■ **Instructions to follow**
Give back the entries exactly, ending with the "(((b.putCode lcode).putExtra le" line.

■ **Provided entries**
******
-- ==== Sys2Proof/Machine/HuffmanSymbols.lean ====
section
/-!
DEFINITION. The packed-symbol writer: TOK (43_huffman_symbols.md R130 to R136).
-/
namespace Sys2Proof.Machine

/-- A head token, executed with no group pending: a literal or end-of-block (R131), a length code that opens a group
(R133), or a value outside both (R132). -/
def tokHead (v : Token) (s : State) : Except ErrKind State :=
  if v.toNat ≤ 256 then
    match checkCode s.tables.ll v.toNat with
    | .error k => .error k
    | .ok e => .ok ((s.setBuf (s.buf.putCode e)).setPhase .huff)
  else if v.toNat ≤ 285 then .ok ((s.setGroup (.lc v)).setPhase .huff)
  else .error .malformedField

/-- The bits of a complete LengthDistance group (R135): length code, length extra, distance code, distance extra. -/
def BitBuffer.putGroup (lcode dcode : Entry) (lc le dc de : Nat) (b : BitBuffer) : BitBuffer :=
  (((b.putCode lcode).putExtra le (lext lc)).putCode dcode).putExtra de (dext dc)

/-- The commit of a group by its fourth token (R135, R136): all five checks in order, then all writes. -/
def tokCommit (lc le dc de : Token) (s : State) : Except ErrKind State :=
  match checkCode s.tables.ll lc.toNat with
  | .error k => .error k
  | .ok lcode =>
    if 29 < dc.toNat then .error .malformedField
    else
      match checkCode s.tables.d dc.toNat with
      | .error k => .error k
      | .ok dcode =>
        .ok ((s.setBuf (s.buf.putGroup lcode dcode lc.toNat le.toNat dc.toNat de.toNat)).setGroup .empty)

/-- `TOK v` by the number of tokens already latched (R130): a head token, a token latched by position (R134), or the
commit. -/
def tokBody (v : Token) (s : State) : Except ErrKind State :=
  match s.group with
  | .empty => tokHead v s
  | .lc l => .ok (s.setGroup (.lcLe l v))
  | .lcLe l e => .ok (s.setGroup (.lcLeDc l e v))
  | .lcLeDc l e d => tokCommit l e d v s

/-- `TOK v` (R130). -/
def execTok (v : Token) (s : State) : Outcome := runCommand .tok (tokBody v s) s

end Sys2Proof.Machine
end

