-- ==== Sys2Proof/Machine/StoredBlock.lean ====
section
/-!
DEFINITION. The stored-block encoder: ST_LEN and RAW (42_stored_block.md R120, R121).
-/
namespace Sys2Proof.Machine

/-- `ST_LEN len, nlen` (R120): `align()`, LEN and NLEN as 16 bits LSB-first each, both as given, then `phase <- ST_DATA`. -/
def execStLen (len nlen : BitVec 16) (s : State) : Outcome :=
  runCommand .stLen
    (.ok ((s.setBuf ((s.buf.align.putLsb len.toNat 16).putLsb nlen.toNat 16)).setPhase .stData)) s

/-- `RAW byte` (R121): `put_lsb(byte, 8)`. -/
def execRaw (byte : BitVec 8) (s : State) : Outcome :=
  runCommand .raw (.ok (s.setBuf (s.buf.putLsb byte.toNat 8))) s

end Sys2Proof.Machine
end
******
■ **Solution to the problem**
-- ==== Sys2Proof/Machine/HuffmanSymbols.lean ====
section
/-!
DEFINITION. The packed-symbol writer: TOK (43_huffman_symbols.md R130 to R136).
-/
namespace Sys2Proof.Machine

/-- A head token, executed with no group pending: a literal or end-of-block (R131), a length code that opens a group
(R133), or a value outside both (R132). -/
def tokHead (v : Token) (s : State) : Except ErrKind State :=
  if v.toNat ≤ 256 then
    match checkCode s.tables.ll v.toNat with
    | .error k => .error k
    | .ok e => .ok ((s.setBuf (s.buf.putCode e)).setPhase .huff)
  else if v.toNat ≤ 285 then .ok ((s.setGroup (.lc v)).setPhase .huff)
  else .error .malformedField

/-- The bits of a complete LengthDistance group (R135): length code, length extra, distance code, distance extra. -/
def BitBuffer.putGroup (lcode dcode : Entry) (lc le dc de : Nat) (b : BitBuffer) : BitBuffer :=
  (((b.putCode lcode).putExtra le (lext lc)).putCode dcode).putExtra de (dext dc)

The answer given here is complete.